Steve Darby’s biggest achievement with Home United came in the AFC Cup when the team reached the semi-final in 2004. Boosted by Brazilian Egmar Goncalvez’s goals, United topped their group scoring an impressive 19 goals in 6 matches. In the quarter-final, they continued their stellar form by defeating Lebanese Club Olympic Beirut 5-4 on aggregate. In the away leg at Beirut, Home United clawed their way back from being 3-1 down to earn a creditable 3-3 draw before wrapping up the tie with a 2-1 win in Singapore. Sadly, eventual champions Al Jaish proved too strong for Steve Darby’s team in the semi-final as they were convincingly defeated by a 6-1 scoreline. In 2005 AFC Cup, Home United topped their group again but got knocked out in the quarter-finals after losing to Lebanese club Al-Nejmeh.

After leaving Home United, Darby went back to Malaysia to join Perak FA. In this period, he was also linked with the job for Indian team but Bob Houghton got it instead. He led Perak to a Cup final and a runners-up trophy in Malaysian Cup. In Perak, his most important success was guiding the team to AFC Cup quarter-finals, which was the best performance from a Malaysian club at that time.

Thailand National Team

In 2008, Darby left Perak to become Brian Robson’s assistant for Thailand National team. He was also the main coach for Thai Under-23 team. The Robson-Darby duo led Thailand to a quarter final appearance in 2010 Asian Games and in general were acclaimed for Thailand’s attacking style of play. Darby’s own U23 team flattered to deceive in South East Asian Games when they were shockingly knocked out in group stages. Darby left the Thai job along with Robson due to latter’s health related problems.

Conclusion

Steve Darby is unarguably the most high profile coach in Indian football, in recent times. His curriculum vitae will be unrivaled in India, where coaches have rarely won league and cup titles in multiple countries. He has decades of experience behind him and usually prefers an attacking style of play by deploying a 4-2-3-1 system. Like Dempo coach Armando Colaco, Darby is also a big fan of legendary Dynamo Kyiv coach Valeriy Lobanovsky.

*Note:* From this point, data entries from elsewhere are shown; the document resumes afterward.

theorem modReq_what {s : State} {f : Req → Req} (h : ∀ q, (f q).what = q.what) (id : Nat) :
    (s.modReq id f).reqs.map Req.what = s.reqs.map Req.what := by
  simp only [State.modReq, List.map_map]
  refine List.map_congr_left fun q _ => ?_
  simp only [Function.comp]
  split
  · exact h q
  · rfl

/-- A request is sent: it stands last, and nothing else is asked (R419). -/
theorem send_spec (s : State) (k : ReqKind) (core gang : Nat) (op : Option Nat) (part asn va dev : Nat) (t : TS) :
    s.FlushedTo (s.send k core gang op part asn va dev t) ∧ (s.send k core gang op part asn va dev t).smb = s.smb ∧
    (s.send k core gang op part asn va dev t).reqs.map Req.what = s.reqs.map Req.what ++ [(s.fresh, k, core)] := by
  have held : ∀ u : State, (u.modReq s.fresh fun q => { q with held := some .fabric }).reqs.map Req.what =
      u.reqs.map Req.what := fun u => modReq_what (f := fun q => { q with held := some .fabric }) (fun _ => rfl) s.fresh
  unfold State.send
  dsimp only
  split
  · split
    · exact ⟨rfl, rfl, (held _).trans (by simp [State.postNs, Req.what])⟩
    · exact ⟨rfl, rfl, by simp [State.postNs, State.post, Req.what]⟩
  · split
    · exact ⟨rfl, rfl, (held _).trans (by simp [Req.what])⟩
    · exact ⟨rfl, rfl, by simp [State.post, Req.what]⟩

/-! ## Flushes -/

/-- The state in which a flush sends its write: the entry is gone, an injected error is spent (R387), and the core's own
copy of the line holds the bytes. -/
def State.flushing (s : State) (e : SmbEntry) : State :=
  let s := { s with smb := s.smb.filter (·.id != e.id) }
  let s := match s.inj6For e.gangs with
    | some grp => s.modGroup grp fun G => { G with inj6 := false }
    | none => s
  s.overL1 e.core e.part e.asn (l1Key e.dev e.va) e.mask e.data

theorem flushing_spec (s : State) (e : SmbEntry) : s.FlushedTo (s.flushing e) ∧
    (s.flushing e).smb = s.smb.filter (·.id != e.id) ∧ (s.flushing e).reqs = s.reqs := by
  unfold State.flushing
  dsimp only
  split <;> exact ⟨rfl, rfl, rfl⟩

/-- The gangs whose PTS the acknowledgement of a flush raises. -/
def SmbEntry.raises (e : SmbEntry) (more : List Nat) : List Nat := e.gangs ++ more.filter (!e.gangs.contains ·)

/-- The write that a flush sends. -/
def State.flushWrite (s : State) (e : SmbEntry) (more : List Nat) : ReqKind :=
  .write e.mask e.data (e.raises more) e.ef
    (({ s with smb := s.smb.filter (·.id != e.id) } : State).inj6For e.gangs).isSome

theorem flushEntry_eq (s : State) (e : SmbEntry) (more : List Nat) : s.flushEntry e more =
    ((s.flushing e).send (s.flushWrite e more) e.core ((e.raises more).headD 0) none e.part e.asn e.va e.dev e.t).modReq
      (s.flushing e).fresh fun q => { q with ent := e.id } := rfl

/-- A flush takes its entry out of the buffer, sends one write of its core, and leaves the rest alone (R214). -/
theorem flushEntry_spec (s : State) (e : SmbEntry) (more : List Nat) : s.FlushedTo (s.flushEntry e more) ∧
    (s.flushEntry e more).smb = s.smb.filter (·.id != e.id) ∧
    (s.flushEntry e more).reqs.map Req.what =
      s.reqs.map Req.what ++ [((s.flushing e).fresh, s.flushWrite e more, e.core)] := by
  obtain ⟨hf, hs, hr⟩ := flushing_spec s e
  obtain ⟨kf, ks, kr⟩ := send_spec (s.flushing e) (s.flushWrite e more) e.core ((e.raises more).headD 0) none e.part
    e.asn e.va e.dev e.t
  rw [flushEntry_eq]
  refine ⟨(hf.trans kf).trans rfl, ks.trans hs, ?_⟩
  rw [modReq_what (f := fun q => { q with ent := e.id }) fun _ => rfl, kr, hr]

Darby also has a keen eye for stats. In an interview given to a Germany based Thai football site, Darby had this to say about 2010 World Cup.

In terms of Thai football, I regularly send information to the Thai TPL coaches and from this World Cup I sent the following –

Goals scored: 145

1 touch 104…………71%

2 touch 28…………19%

2+ touch 13…………10%

right foot 89…………61%

left foot 26…………18%

header 30…………21%

set pieces 43…………30%

inside box 128…………88%

outside 17…………..12%

The possible benefit of stats (similar to most tournaments except decrease in set piece goals) shooting practice should be done inside box…1 or maximum 2 touch (90% of goals)…coming from all angles waste of time shooting practice outside of box?? Do we work enough on realistic heading practice 21 % of goals? When defending should we work on pushing players on to their left foot? (unless they are overtly left footed) set pieces down…was it the ball? or better defending at set pieces…I have never seen so many quality free kick takers put the ball over the bar.” [sic]

Under these circumstances, it’s important that Mohun Bagan officials let the coach do his job independently. Kolkata football officials are infamous for their interference with coaching duties and a high profile coach such as Darby will never tolerate these things. Steve Darby is a proven coach and he would need some time to get acclimatized to Indian football. The countries where he has coached till now usually had better facilities than those he will get at Mohun Bagan. The officials as well as Mohun Bagan’s huge fan base need to be patient with Darby in the first few months. He is sure to bring results once he gets adequate time.